In reality, cyberpunk had always existed for the express purpose of “selling
out” to popular culture. Its followers considered themselves merely “ahead
of the times.” They were not a counter-culture, but a hyper-intuitive
display of what was hopefully to come. The appropriation of cyberpunk by mainstream
culture wasn’t so much cultural as purely technological; as devices of
the future came into the public sphere, the culture of the public sphere shifted
accordingly.
As science fiction became science fact, cyberpunk culture began to lose its
edge; it became seamlessly integrated into mainstream society and its own renegade
offspring, hacker culture. By 1995, Hollywood had caught on to the emergent
symbiosis, and the results were staggering.

Hackers, 1995
It was with the release of the 1995 film Hackers that cyberpunk and hacker cultures truly felt the effects of media attention.

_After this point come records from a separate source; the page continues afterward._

-- ==== Sys2Proof/Laws/KeptOps.lean ====
section
/-!
SUPPORT. Every function of the state keeps the queue and the invariant: named operations, the placement tables and the host rings.
-/
set_option Elab.async false
set_option linter.all false
namespace Sys2Proof.Machine
open Sys2Proof

theorem regPut_kept {s0 s : State} (h : Kept s0 s) (off : Nat) (v : Word) : Kept s0 (regPut s off v) := by
  unfold regPut
  iterate 3
    repeat' (first
      | (with_reducible assumption) | (with_reducible apply ite_kept) | (with_reducible apply foldl_kept <;> intros) | (split) | (dsimp only))
    all_goals (try with_reducible refine mk_kept ?_ rfl (by first | rfl | simp) (by first | rfl | simp) rfl (by first | exact id | exact fun _ => rfl))

theorem regSetBits_kept {s0 s : State} (h : Kept s0 s) (off : Nat) (hi : Nat) (lo : Nat) (v : Nat) : Kept s0 (regSetBits s off hi lo v) := by
  unfold regSetBits
  iterate 3
    repeat' (first
      | (with_reducible assumption) | (with_reducible apply ite_kept) | (with_reducible apply regPut_kept)
      | (with_reducible apply foldl_kept <;> intros) | (split) | (dsimp only))
    all_goals (try with_reducible refine mk_kept ?_ rfl (by first | rfl | simp) (by first | rfl | simp) rfl (by first | exact id | exact fun _ => rfl))

theorem noteCount_kept {s0 s : State} (h : Kept s0 s) (off : Nat) : Kept s0 (noteCount s off) := by
  unfold noteCount
  iterate 3
    repeat' (first
      | (with_reducible assumption) | (with_reducible apply ite_kept) | (with_reducible apply foldl_kept <;> intros) | (split) | (dsimp only))
    all_goals (try with_reducible refine mk_kept ?_ rfl (by first | rfl | simp) (by first | rfl | simp) rfl (by first | exact id | exact fun _ => rfl))

theorem bump_kept {s0 s : State} (h : Kept s0 s) (off : Nat) (n : Nat) : Kept s0 (bump s off n) := by
  unfold bump
  iterate 3
    repeat' (first
      | (with_reducible assumption) | (with_reducible apply ite_kept) | (with_reducible apply regPut_kept) | (with_reducible apply noteCount_kept)
      | (with_reducible apply foldl_kept <;> intros) | (split) | (dsimp only))
    all_goals (try with_reducible refine mk_kept ?_ rfl (by first | rfl | simp) (by first | rfl | simp) rfl (by first | exact id | exact fun _ => rfl))

theorem bump64_kept {s0 s : State} (h : Kept s0 s) (lo : Nat) (n : Nat) : Kept s0 (bump64 s lo n) := by
  unfold bump64
  iterate 3
    repeat' (first
      | (with_reducible assumption) | (with_reducible apply ite_kept) | (with_reducible apply regPut_kept) | (with_reducible apply noteCount_kept)
      | (with_reducible apply foldl_kept <;> intros) | (split) | (dsimp only))
    all_goals (try with_reducible refine mk_kept ?_ rfl (by first | rfl | simp) (by first | rfl | simp) rfl (by first | exact id | exact fun _ => rfl))

theorem selPut_kept {s0 s : State} (h : Kept s0 s) (r : Requester) (off : Nat) (v : Word) : Kept s0 (selPut s r off v) := by
  unfold selPut
  iterate 3
    repeat' (first
      | (with_reducible assumption) | (with_reducible apply ite_kept) | (with_reducible apply foldl_kept <;> intros) | (split) | (dsimp only))
    all_goals (try with_reducible refine mk_kept ?_ rfl (by first | rfl | simp) (by first | rfl | simp) rfl (by first | exact id | exact fun _ => rfl))

theorem logRefused_kept {s0 s : State} (h : Kept s0 s) (r : Requester) (off : Nat) (data : Word) (status : Nat) :
    Kept s0 (logRefused s r off data status) := by
  refine ⟨h.1, fun hi => ?_⟩
  have hs := h.2 hi
  exact ⟨hs.1, ⟨by simp [logRefused] <;> omega, hs.2.1.2.1, hs.2.1.2.2⟩, hs.2.2⟩

theorem send_kept {s0 s : State} (h : Kept s0 s) (m : Sent) : Kept s0 (send s m) := by
  unfold send
  iterate 3
    repeat' (first
      | (with_reducible assumption) | (with_reducible apply ite_kept) | (with_reducible apply foldl_kept <;> intros) | (split) | (dsimp only))
    all_goals (try with_reducible refine mk_kept ?_ rfl (by first | rfl | simp) (by first | rfl | simp) rfl (by first | exact id | exact fun _ => rfl))

theorem drawFree_kept {s0 s : State} (h : Kept s0 s) : Kept s0 (drawFree s).2 := by
  unfold drawFree
  iterate 3
    repeat' (first
      | (with_reducible assumption) | (with_reducible apply ite_kept) | (with_reducible apply foldl_kept <;> intros) | (split) | (dsimp only))
    all_goals (try with_reducible refine mk_kept ?_ rfl (by first | rfl | simp) (by first | rfl | simp) rfl (by first | exact id | exact fun _ => rfl))

theorem setCtx_kept {s0 s : State} (h : Kept s0 s) (c : Nat) (k : Ctx) : Kept s0 (setCtx s c k) := by
  unfold setCtx
  iterate 3
    repeat' (first
      | (with_reducible assumption) | (with_reducible apply ite_kept) | (with_reducible apply foldl_kept <;> intros) | (split) | (dsimp only))
    all_goals (try with_reducible refine mk_kept ?_ rfl (by first | rfl | simp) (by first | rfl | simp) rfl (by first | exact id | exact fun _ => rfl))

theorem modMem_kept {s0 s : State} (h : Kept s0 s) (f : Mem → Mem) (hf : Memory.wf s.mem.cells → Memory.wf (f s.mem).cells) :
    Kept s0 (modMem s f) := kept_of h rfl rfl hf (Nat.le_refl _) (Nat.le_refl _) (Nat.le_refl _) id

Taking delight in techno-culture, Hackers borrowed heavily from cyberpunk norms— portraying hackers as clad in black fingerless gloves and utilitarian vests reminiscent of guerrilla corps of the post-industrial landscapes of cyberpunk literature. Prior to its release, hacking culture lacked a unified paradigm. What little semblance of community there was consisted of small, competitive groups, and anonymous individuals. The hacker community was a disjointed array of technically-inclined misfits with little in common aside from a penchant for exploits.
Hackers changed all of that. Computer-genius high school students were displayed
with the high fashion of cyberpunk mythology; the costumes and lifestyle—the
expansive video game setups, warehouse raves, and endless urban childhood could
have been from any number of science fiction novels. Hackers also cemented the
“hacker ethic” of sorts; for the first time, the belief in free
access to information was made public, and beyond that, championed as truth
and justice.
Perhaps more significant than the glamorization of the lifestyle was the artistic
license taken with the technologies themselves; popularized within computer
science sectors as “Movie OS,” the swirling 3-Dimensional user interfaces
of the film are horridly unrealistic, to the point of self-parody. In addition
to romanticizing what in the hacking world is still mostly limited to colorless,
text-based consoles, the liberal use of graphic enhancement also served, unintentionally,
as a model for future developments in the field of user interface design. It
seemed natural that the internet should be portrayed in three dimensions, and
indeed cyberpunks had always thought of it in terms of a three dimensional matrix
that one could enter by means other than text alone.
The creation of “Movie OS” sparked a revolution within the field
of computer science. As the public was sold on the idea of 3-D graphical interfaces,
the technology sector began to devote mass amounts of money and time to research
in the field. Today, such endeavors are still underway.
“Movie OS” was revolutionary in the cultural sphere as well; the
romanticized technologies drew interest to the computer field as never before.
Where the text-based command line had failed to generate interest, the dynamic
three dimensional hacking environment of the future made heroes out of geeks,
and the community began to grow in size exponentially.
Where before had been a closet community of motley techies, there was now a
publicly recognized hacker “type”—there was a style, slang,
and a pervading belief system, all borrowed heavily from cyberpunks.